I call the set of all functions $\mathbb{R}^k \rightarrow \mathbb{R}^n$ that are a composition of relus and affine maps representable
We want to show that the set of (restrictions to $[-1,1]^k$ of) representable functions contains the set of all piecewise linear functions. (The other direction is easy).
Let us show that the space of representable functions is closed under a couple of useful operations. Later we try to show that these operations suffice to generate all piecewise linear functions.
- Every affine function is representable
- The copy operation $f:\mathbb{R}^n \rightarrow \mathbb{R}^{2n}$ given by $x \mapsto (x, x)$ is representable
- If $f:\mathbb{R}^{k_1} \rightarrow \mathbb{R}^{n_1}$ and $f:\mathbb{R}^{k_2} \rightarrow \mathbb{R}^{n_2}$ are both representable, so is their cartesian product $(x,y) \mapsto (f(x), g(y))$
- If $f,g: \mathbb{R}^k \rightarrow \mathbb{R}^n$ are representable so is their sum $f+g: \mathbb{R}^{k} \rightarrow \mathbb{R}^n$
- $f:\mathbb{R}^k \rightarrow \mathbb{R}^n$ is representable if and only if each of its coordinate functions $f_i:\mathbb{R}^k \rightarrow \mathbb{R}$ is representable.

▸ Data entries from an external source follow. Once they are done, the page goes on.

/-- Drains, pattern tests and timeouts (R52, R53, R74, R86, R88–R90, R96, R97). A DRAIN whose checks hold reads its bias, and then in ascending order reads
each row's accumulators, converts them and writes the codes and scales where the descriptor says; it stays in the queue as running until DRAIN_COMPLETE
takes it out. A drain stalled on its writes begins again from its first row. A passed pattern test ends the hold, a failed one fences the array; a
timeout discards the command at the head and every other one of its kernel and ends that kernel. -/
def Obligations.DrainAndTests : Prop :=
  (∀ (s u : State) (f a i : Nat) (c : ArrCmd) (d : Tensor) (b : List Byte),
    let sp := s.kspace f c.kslot
    let r := s.readTensor f sp.1 sp.2 (fld c.w1 47 0)
    let n := fld c.w0 47 40 + 1
    let w := if fld c.w0 15 15 = 1 then r.1.vread (some f) 1 sp.1 sp.2 (fld c.w3 47 0) (n * (if fld c.w0 17 16 = 0 then 4 else 2)) else (r.1, .ok [])
    s.arrNext f a 4 = some (i, c) → stalledDrain (s.arr f a).queue = none → c.bad = false → fld c.w1 47 0 % 64 = 0 →
    fld c.w0 39 30 + fld c.w0 29 20 ≤ 1023 → drainIn (s.arr f a).queue (blocksOf (fld c.w0 39 30) (fld c.w0 29 20 + 1)) (2 ≤ ·) = false →
    r.2 = .ok d → d.bad 2 = false → d.fmt = fld c.w0 12 8 → n ≤ d.size0 → fld c.w0 29 20 + 1 ≤ d.rows → (fmtIsMx d.fmt = true → n % 32 = 0) →
    w.2 = .ok b →
    w.1.Drains f a c d (if fld c.w0 15 15 = 1 then biasVals (fld c.w0 17 16) b n else List.replicate n 0#32) (fld c.w0 29 20 + 1) 0
      ((List.range n).map (laneSeed (fld c.w2 63 32))) u → u.waited = false →
    ∃ t, exec (.drain f a) s = .next t ∧ t = u.setArr f a { u.arr f a with queue := modAt (fun x => { x with phase := 2 }) (u.arr f a).queue i }) ∧
  (∀ (s u : State) (f a i : Nat) (c : ArrCmd) (b : List Byte),
    let sp := s.kspace f c.kslot
    let n := fld c.w0 47 40 + 1
    let w := if fld c.w0 15 15 = 1 then s.vread (some f) 1 sp.1 sp.2 (fld c.w3 47 0) (n * (if fld c.w0 17 16 = 0 then 4 else 2)) else (s, .ok [])
    s.arrReady f a = true → stalledDrain (s.arr f a).queue = some (i, c) → w.2 = .ok b →
    w.1.Drains f a c ⟨c.desc⟩ (if fld c.w0 15 15 = 1 then biasVals (fld c.w0 17 16) b n else List.replicate n 0#32) (fld c.w0 29 20 + 1) 0
      ((List.range n).map (laneSeed (fld c.w2 63 32))) u → u.waited = false →
    ∃ t, exec (.drain f a) s = .next t ∧ t = u.setArr f a { u.arr f a with queue := modAt (fun x => { x with phase := 2 }) (u.arr f a).queue i }) ∧
  (∀ (s : State) (f a i : Nat), runningCmd (s.arr f a).queue 4 = some i →
    ∃ t, exec (.drainComplete f a) s = .next t ∧
      t = s.setArr f a { s.arr f a with queue := (s.arr f a).queue.eraseIdx i, doneTag := some (s.tagAt f a i) }) ∧
  (∀ (s : State) (f a b : Nat), (s.arr f a).test = some b →
    ∃ t, exec (.accumulatorPatternTest f a false) s = .next t ∧ t = s.setArr f a { s.arr f a with test := none }) ∧
  (∀ (s : State) (f a b : Nat), (s.arr f a).test = some b → s.switching = none →
    ∃ t, exec (.accumulatorPatternTest f a true) s = .next t ∧ (t.arr f a).test = none ∧ FUnit.engine (arrLoc f a) ∈ t.flt.fences) ∧
  (∀ (s : State) (f a : Nat) (c : ArrCmd) (l : List ArrCmd) (k : Kernel),
    (s.arr f a).queue = c :: l → s.krn f c.kslot = some k → k.abort = none → s.endpointSwitching 7 (8 * f + a) = false →
    ∃ t, exec (.commandTimeout f a) s = .next t ∧ (t.arr f a).queue = l.filter (fun x => x.kslot != c.kslot) ∧
      t.krn f c.kslot = some { k with abort := some 0x010C } ∧ FUnit.kernel f c.kslot ∈ t.flt.fences)

/-- Loads, stores, alias stores and atomics of a group (R105, R109, R110, R145, R146): the executing threads act in ascending index, each at its own
address. One thread's load leaves the bytes it found, converted or whole, in the registers from rd on, moves the thread to its next instruction, and
changes no other register and no memory beyond what the read did; what it finds is the data cache's line or memory, with the youngest stores still in
the buffer over it. One thread's store enters the Frond's store buffer, whose entry for the line holds every byte of it; an alias store is performed at
the local store, after the stores before it. What an alias store of 4 or 8 bytes leaves there (R105): the bit-set window old or value, the bit-clear window old
and not value. The oldest entry of the buffer is written run by run and leaves it. One thread's atomic leaves the old value in the registers from rd on,
drops its line from the data cache and moves the thread on. -/
def Obligations.ThreadMemory : Prop :=
  ((∀ (s s' : State) (f g mask size rd conv k : Nat) (reads vas ts : List Nat) (q : Kernel),
     let t := s'.eachThread f g mask reads ts (fun u h => u.load f g k q h (vas.getD h 0) size rd conv)
     s.Issues f g s' k q ts → sizeOk size = true → t.waited = false → exec (.threadLoad f g mask reads vas size rd conv) s = .next t) ∧
   (∀ (s : State) (f g k h va size rd conv pa pte : Nat) (q : Kernel) (l : List Byte),
     let r := s.xlate (some f) q.launch.asid q.launch.tenant va .r
     let m := r.1.loadBytes f pa pte size
     let w := m.1.loadRegs l conv
     sizeOk size = true → va % size = 0 → r.2 = .ok (pa, pte) → r.1.loadHeld f pa pte size = false → m.2 = .ok l →
     ∃ t, s.load f g k q h va size rd conv = t ∧
       (∀ i, i < w.2.length → i < 128 → t.greg f g h ((rd + i) % 128) = BitVec.ofNat 32 (w.2.getD i 0)) ∧
       (∀ n, n < 128 → (∀ i, i < w.2.length → n ≠ (rd + i) % 128) → t.greg f g h n = m.1.greg f g h n) ∧
       (t.thr f g h).pc = ((m.1.thr f g h).pc + 8) % 2 ^ 48 ∧ (t.thr f g h).wait = .ready ∧ m.1.SameMem t) ∧
   (∀ (s : State) (l : List Byte) (conv : Nat),
     (∀ fmt, convFmt conv = some fmt → s.loadRegs l conv = (s, [(toFp32From fmt (leNat l)).toNat])) ∧
     (convFmt conv = none → 4 ≤ l.length → s.loadRegs l conv = (s, (List.range (l.length / 4)).map (fun i => leNat (slice l (4 * i) 4)))) ∧
     (convFmt conv = none → l.length < 4 → ∃ x, (s.loadRegs l conv).2 = [leNat l + x * 2 ^ (8 * l.length)])) ∧
   (∀ (s : State) (f pa pte size : Nat), (s.fr f).sbuf.find? (fun e => e.line == pa / 128 && secdedBad e.bad) = none →
     (∀ d, cacheable pa pte = true → (s.fr f).dcache.find? (fun d => d.line == pa / 128) = some d →
       s.loadBytes f pa pte size = (s, .ok (s.forwarded f pa (slice d.data (pa % 128) size)))) ∧
     (∀ l, cacheable pa pte = false → ((s.bundleUse f pa false).read pa size).2 = .ok l →
       (s.loadBytes f pa pte size).2 = .ok (((s.bundleUse f pa false).read pa size).1.forwarded f pa l)) ∧
     (∀ l, cacheable pa pte = true → (s.fr f).dcache.find? (fun d => d.line == pa / 128) = none →
       ((s.bundleUse f pa false).read (pa / 128 * 128) 128).2 = .ok l → (s.loadBytes f pa pte size).2 =
         .ok (slice (((s.bundleUse f pa false).read (pa / 128 * 128) 128).1.forwarded f (pa / 128 * 128) l) (pa % 128) size))) ∧
   (∀ (s : State) (f pa i : Nat) (l : List Byte) (e : SbEntry) (es : List SbEntry) (b : Byte), i < l.length →
     ((∀ x ∈ (s.fr f).sbuf, x.line ≠ (pa + i) / 128) → (s.forwarded f pa l).getD i 0#8 = l.getD i 0#8) ∧
     ((s.fr f).sbuf = es ++ [e] → e.line = (pa + i) / 128 → (∀ d, spGet (fun _ => d) e.bytes ((pa + i) % 128) = b) →
       (s.forwarded f pa l).getD i 0#8 = b))) ∧
  ((∀ (s s' : State) (f g mask size rs k : Nat) (reads vas ts : List Nat) (q : Kernel),
     let t := s'.eachThread f g mask (reads ++ valueRegs rs size) ts
       (fun u h => u.store f g k q h (vas.getD h 0) (u.storeBytes f g h rs size) false)
     s.Issues f g s' k q ts → sizeOk size = true → t.waited = false → exec (.threadStore f g mask reads vas size rs) s = .next t) ∧
   (∀ (s : State) (f g k h va pa pte : Nat) (q : Kernel) (bytes : List Byte),
     let r := s.xlate (some f) q.launch.asid q.launch.tenant va .w
     let u := if !((r.1.fr f).sbuf.any (fun e => e.line == pa / 128)) && (r.1.fr f).sbuf.length ≥ 64 then r.1.sbWrite f else r.1
     sizeOk bytes.length = true → va % bytes.length = 0 → r.2 = .ok (pa, pte) → r.1.sbStuck f pa = false →
     (∀ i o w, physClass pa ≠ .lstore i o (w + 1)) →
     ∃ t, s.store f g k q h va bytes false = t ∧
       (∃ e ∈ (t.fr f).sbuf, e.line = pa / 128 ∧ ∀ i, i < bytes.length → spGet (fun _ => 0#8) e.bytes (pa % 128 + i) = bytes.getD i 0#8) ∧
       (t.thr f g h).pc = ((u.thr f g h).pc + 8) % 2 ^ 48 ∧ t.frd.gregs = u.frd.gregs ∧ u.SameMem t) ∧
   (∀ (s s' : State) (f g mask size rs k : Nat) (reads vas ts : List Nat) (q : Kernel),
     let t := s'.eachThread f g mask (reads ++ valueRegs rs size) ts
       (fun u h => u.store f g k q h (vas.getD h 0) (u.storeBytes f g h rs size) true)
     s.Issues f g s' k q ts → sizeOk size = true → t.waited = false → exec (.aliasStore f g mask reads vas size rs) s = .next t) ∧
   (∀ (s u : State) (f g k h va pa pte i o w : Nat) (q : Kernel) (bytes : List Byte) (al : Bool),
     let r := s.xlate (some f) q.launch.asid q.launch.tenant va .w
     va % bytes.length = 0 → r.2 = .ok (pa, pte) → r.1.sbStuck f pa = false → physClass pa = .lstore i o (w + 1) →
     r.1.sbHeld f = false → r.1.accHeld pa = false → (r.1.sbDrain f).write pa bytes = (u, none) →
     s.store f g k q h va bytes al = u.advance f g h)) ∧
  (∀ (s : State) (f o win n val : Nat), (n = 4 ∨ n = 8) → o % n = 0 → o + n ≤ 2 ^ 24 →
     (∀ i, i < n / 4 → secdedBad (s.lsBadW (lsKey f o / 4 + i)) = false) →
     let r := s.aliasPoke f o win (leBytes n val)
     r.2 = none ∧
     (∀ i, i < n → memGet r.1.mem.ls (lsKey f o + i) =
       (if win = 1 then memGet s.mem.ls (lsKey f o + i) ||| (leBytes n val).getD i 0#8
        else memGet s.mem.ls (lsKey f o + i) &&& ~~~((leBytes n val).getD i 0#8))) ∧
     (∀ a, (a < lsKey f o ∨ lsKey f o + n ≤ a) → memGet r.1.mem.ls a = memGet s.mem.ls a)) ∧
  (∀ (s : State) (f : Nat) (e : SbEntry) (l : List SbEntry), (s.fr f).sbuf = e :: l → s.entryHeld e = false → secdedBad e.bad = false →
     let s1 := (s.setFr f { s.fr f with sbuf := l, sbCorr := (s.fr f).sbCorr + (if popCount 39 e.bad = 1 then 1 else 0) }).dropInj 6 (sbKey f e.slot)
     ∃ t, exec (.storeBufferWrite f) s = .next t ∧ t = (sbRuns e.bytes).foldl (fun s r =>
       match (s.bundleUse f (e.line * 128 + r.1) true).write (e.line * 128 + r.1) r.2 with
       | (u, none) => u
       | (u, some x) => u.accFault (.kernel f e.kslot) x) s1) ∧
  ((∀ (s s' : State) (f g mask op size rv rc rd k : Nat) (reads vas ts : List Nat) (q : Kernel),
     let t := s'.eachThread f g mask (reads ++ valueRegs rv size ++ (if op = 9 then valueRegs rc size else [])) ts
       (fun u h => u.atomic f g k q h op (vas.getD h 0) size (leNat (u.storeBytes f g h rv size)) (leNat (u.storeBytes f g h rc size)) rd)
     s.Issues f g s' k q ts → atomicOk op size = true → t.waited = false →
     exec (.atomic f g mask op reads vas size rv rc rd) s = .next t) ∧
   (∀ (s u : State) (f g k h op va size v cmp rd pa pte old : Nat) (q : Kernel),
     let r := s.xlate (some f) q.launch.asid q.launch.tenant va .w
     (size = 4 ∨ size = 8) → va % size = 0 → r.2 = .ok (pa, pte) → r.1.redHeld pa size = false → r.1.sbHeld f = false →
     (∀ a, physClass pa ≠ .host a) → ((r.1.sbDrain f).bundleUse f pa true).atomicAt op size pa v cmp = (u, .ok old) →
     ∃ t, s.atomic f g k q h op va size v cmp rd = t ∧
       (∀ i, i < size / 4 → t.greg f g h ((rd + i) % 128) = BitVec.ofNat 32 (old / 2 ^ (32 * i))) ∧
       (∀ n, n < 128 → (∀ i, i < size / 4 → n ≠ (rd + i) % 128) → t.greg f g h n = u.greg f g h n) ∧
       (t.fr f).dcache = (u.fr f).dcache.filter (fun d => d.line != pa / 128) ∧
       (t.thr f g h).pc = ((u.thr f g h).pc + 8) % 2 ^ 48 ∧ u.SameMem t))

- Halfspace projections are representable. More precisely let $A \in \mathbb{R}^{1 \times k}$ and $b \in \mathbb{R}$. Denote by $H$ the set of all points that satisfy $Ax <= b$.
Then $proj(x) = argmin_{h \in H} ||x-h||$ is representable.
Proof: By composing with affine maps, we can reduce to the case $A = (1,0,0,...)$ and $b=0$.
Then the cartesian product function $(relu, id, id, id)$ does the job.
- If $f,g$ are representable and coincide along a hyperplane, then so is the function obtained
by glueing them together along that hyperplane. More precisely:
Let $f,g:\mathbb{R}^n \rightarrow \mathbb{R}^k$ and $A \in \mathbb{R}^{1 \times k}$ and $b \in \mathbb{R}$.
Assume $f(x) = g(x)$ for all $x$ that satisfy $(Ax = b)$.
Then the piecewise linear function $r$ given by:
$$
\begin{align}
r(x) &= f(x) \text{ for } Ax <= b \\
r(x) &= g(x) \text{ for } Ax >= b
\end{align}
$$
is representable.
Proof: As a warm up we assume that $f,g$ vanish on the $(Ax=b)$ hyperplane.
Then have $r(x) = f(proj_+(x)) + g(proj_-(x))$ where $proj_-$ and $proj_+$ are the half space projections. This is a composition of representable functions.
In case $f,g$ do not vanish on the hyperplane we can decompose them as $f = f_0 + rest$ and $g = g_0 + rest$ where $rest(x) := f(proj_-(proj_+(x)))$. Now $f_0$ and $g_0$ vanish and we have
$r(x) = f_0(x) + g_0(x) + rest(x)$.
To see that every piecewise linear function can be build from these operations, let $f$ be such a function. Then there exists a finite collection of hyperplanes such that
the domain is covered by halfspace intersections on which $f$ is affine.
I think we can use induction on the glue operation rule to represent $f$. But I have trouble spelling this out rigorously. It is a gap in the proof.